IMF projections offer support for both sides of the argument. They show that Kuwait’s fiscal position is strong even by the standards of the Arabian Gulf oil states. Its surplus was 34 per cent of output in 2012, more than double that of Saudi Arabia or the UAE.

On the other hand, the IMF predicts a deterioration that is faster than all Gulf peers – a shift of about 19 percentage points between 2012 and 2018, almost double the GCC average.

The IMF has repeatedly urged Kuwait to reduce subsidies as spending rises. Saudi Arabia, which like Kuwait is trying to diversify an oil-reliant economy, announced slower spending growth in its 2014 budget. The IMF predicts the Saudis will join Oman and Bahrain in posting deficits by 2018.

Kuwait this week reported a surplus of 14.3 billion dinars (Dh183.65bn) in the first nine months of the fiscal year that ends on March 31– about $40,000 per citizen, based on the latest Kuwait population figures. The surplus typically narrows in the final quarter as spending rises. National Bank of Kuwait last month estimated a fiscal surplus of 11.8bn to 13.3bn dinars.

Spending is due to rise 3.2 per cent next year – enough for an official committee to warn of a “terrifying future for the general state budget in the next few years if financial waste continues as is without a serious stand”. According to the committee report, salaries, benefits and subsidies account for 87 per cent of oil revenue in the 2014/15 budget. The state depends on oil for more than 90 per cent of its income.

The committee, set up by Kuwait’s Supreme Council for Planning and Development, called for “reconsideration of expenditure and subsidies” in a report published on February 2 by Kuwaiti newspapers, which said the government approved it. The Finance Minister Anas Al Saleh told the cabinet last month measures are needed to curb spending.

Another committee is reviewing subsidies that include free health care and education for citizens, and cheap fuel and energy for all residents. Kuwait’s Public Authority for Civil Information says there are 1.25 million Kuwaiti nationals out of a total population of 4 million.

The committee also said the government should examine whether policymakers, who have championed bailouts of indebted citizens, have the right to pass laws that deplete public funds.

Saleh Al Jasser, a state-employed engineer, says Kuwaitis “are hostile to even discussing this matter”.

“Money is being handed out to foreign countries without any reference to public opinion,” he says.
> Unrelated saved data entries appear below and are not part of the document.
@[simp] theorem State.withDry_chan (s : State) (f : DryRecord → DryRecord) : (s.withDry f).chan = s.chan := rfl
@[simp] theorem State.withDry_bus (s : State) (f : DryRecord → DryRecord) : (s.withDry f).bus = s.bus := rfl
@[simp] theorem State.withDry_eng (s : State) (f : DryRecord → DryRecord) : (s.withDry f).eng = s.eng := rfl
@[simp] theorem State.withDry_soft (s : State) (f : DryRecord → DryRecord) : (s.withDry f).soft = s.soft := rfl
@[simp] theorem State.withDry_dosing (s : State) (f : DryRecord → DryRecord) : (s.withDry f).dosing = s.dosing := rfl
@[simp] theorem State.withDry_arb (s : State) (f : DryRecord → DryRecord) : (s.withDry f).arb = s.arb := rfl
@[simp] theorem State.withDry_trip (s : State) (f : DryRecord → DryRecord) : (s.withDry f).trip = s.trip := rfl
@[simp] theorem State.withDry_link (s : State) (f : DryRecord → DryRecord) : (s.withDry f).link = s.link := rfl
@[simp] theorem State.withDry_now (s : State) (f : DryRecord → DryRecord) : (s.withDry f).now = s.now := rfl
@[simp] theorem State.withDry_draws (s : State) (f : DryRecord → DryRecord) : (s.withDry f).draws = s.draws := rfl
@[simp] theorem State.withDry_pending (s : State) (f : DryRecord → DryRecord) : (s.withDry f).pending = s.pending := rfl
@[simp] theorem State.withDry_due (s : State) (f : DryRecord → DryRecord) : (s.withDry f).due = s.due := rfl

@[simp] theorem State.withRun_bus (s : State) (i : Fin 32) (f : ChannelRun → ChannelRun) : (s.withRun i f).bus = s.bus := rfl
@[simp] theorem State.withRun_eng (s : State) (i : Fin 32) (f : ChannelRun → ChannelRun) : (s.withRun i f).eng = s.eng := rfl
@[simp] theorem State.withRun_soft (s : State) (i : Fin 32) (f : ChannelRun → ChannelRun) : (s.withRun i f).soft = s.soft := rfl
@[simp] theorem State.withRun_dosing (s : State) (i : Fin 32) (f : ChannelRun → ChannelRun) : (s.withRun i f).dosing = s.dosing := rfl
@[simp] theorem State.withRun_door (s : State) (i : Fin 32) (f : ChannelRun → ChannelRun) : (s.withRun i f).door = s.door := rfl
@[simp] theorem State.withRun_arb (s : State) (i : Fin 32) (f : ChannelRun → ChannelRun) : (s.withRun i f).arb = s.arb := rfl
@[simp] theorem State.withRun_trip (s : State) (i : Fin 32) (f : ChannelRun → ChannelRun) : (s.withRun i f).trip = s.trip := rfl
@[simp] theorem State.withRun_link (s : State) (i : Fin 32) (f : ChannelRun → ChannelRun) : (s.withRun i f).link = s.link := rfl
@[simp] theorem State.withRun_now (s : State) (i : Fin 32) (f : ChannelRun → ChannelRun) : (s.withRun i f).now = s.now := rfl
@[simp] theorem State.withRun_draws (s : State) (i : Fin 32) (f : ChannelRun → ChannelRun) : (s.withRun i f).draws = s.draws := rfl
@[simp] theorem State.withRun_pending (s : State) (i : Fin 32) (f : ChannelRun → ChannelRun) : (s.withRun i f).pending = s.pending := rfl
@[simp] theorem State.withRun_due (s : State) (i : Fin 32) (f : ChannelRun → ChannelRun) : (s.withRun i f).due = s.due := rfl

@[simp] theorem State.withPoll_chan (s : State) (i : Fin 16) (f : PollRun → PollRun) : (s.withPoll i f).chan = s.chan := rfl
@[simp] theorem State.withPoll_eng (s : State) (i : Fin 16) (f : PollRun → PollRun) : (s.withPoll i f).eng = s.eng := rfl
@[simp] theorem State.withPoll_soft (s : State) (i : Fin 16) (f : PollRun → PollRun) : (s.withPoll i f).soft = s.soft := rfl
@[simp] theorem State.withPoll_dosing (s : State) (i : Fin 16) (f : PollRun → PollRun) : (s.withPoll i f).dosing = s.dosing := rfl
@[simp] theorem State.withPoll_door (s : State) (i : Fin 16) (f : PollRun → PollRun) : (s.withPoll i f).door = s.door := rfl
@[simp] theorem State.withPoll_arb (s : State) (i : Fin 16) (f : PollRun → PollRun) : (s.withPoll i f).arb = s.arb := rfl
@[simp] theorem State.withPoll_trip (s : State) (i : Fin 16) (f : PollRun → PollRun) : (s.withPoll i f).trip = s.trip := rfl
@[simp] theorem State.withPoll_link (s : State) (i : Fin 16) (f : PollRun → PollRun) : (s.withPoll i f).link = s.link := rfl
@[simp] theorem State.withPoll_now (s : State) (i : Fin 16) (f : PollRun → PollRun) : (s.withPoll i f).now = s.now := rfl
@[simp] theorem State.withPoll_draws (s : State) (i : Fin 16) (f : PollRun → PollRun) : (s.withPoll i f).draws = s.draws := rfl
@[simp] theorem State.withPoll_pending (s : State) (i : Fin 16) (f : PollRun → PollRun) : (s.withPoll i f).pending = s.pending := rfl
@[simp] theorem State.withPoll_due (s : State) (i : Fin 16) (f : PollRun → PollRun) : (s.withPoll i f).due = s.due := rfl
“So if the government is dealing with public funds in this way, why do you ask me to be reasonable and make sacrifices to support the government?”

Kuwait has pledged US$4bn to Egypt since the army removed an Islamist government last year.

Opposition by policymakers has delayed initiatives including a $110bn development plan. That has led to slower growth than in the rest of the GCC. Last year, Kuwait’s economy expanded 0.8 per cent, compared with 3.6 per cent for Saudi Arabia and 4 per cent in the UAE, according to the IMF.

For the government to implement a “proactive reform programme” would be “somewhat surprising, given Kuwait’s slow record for policy making and the comfortable fiscal position,” says Liz Martins, a Dubai-based senior Middle East economist at HSBC. Such a move could also revive political tensions, she says.

Khalid Al Sahli,30 and a financial industry worker, says he views subsidy cuts as “one solution but not the first thing” the government should do, and doubts whether action will be taken.

“Kuwaitis feel the government is incompetent and they know the same problem is discussed over and over again,” he said.

The task of convincing citizens cuts in spending are needed has now fallen to Mr Al Saleh, who said shortly after his appointment last month that a plan to review the lavish subsidy system should be ready later this year.

Thanks to subsidies, it costs as little as 5.2 dinars to fill an 80-litre petrol tank. Electricity costs just 2 fils per kilowatt hour, a fraction of what it costs to produce.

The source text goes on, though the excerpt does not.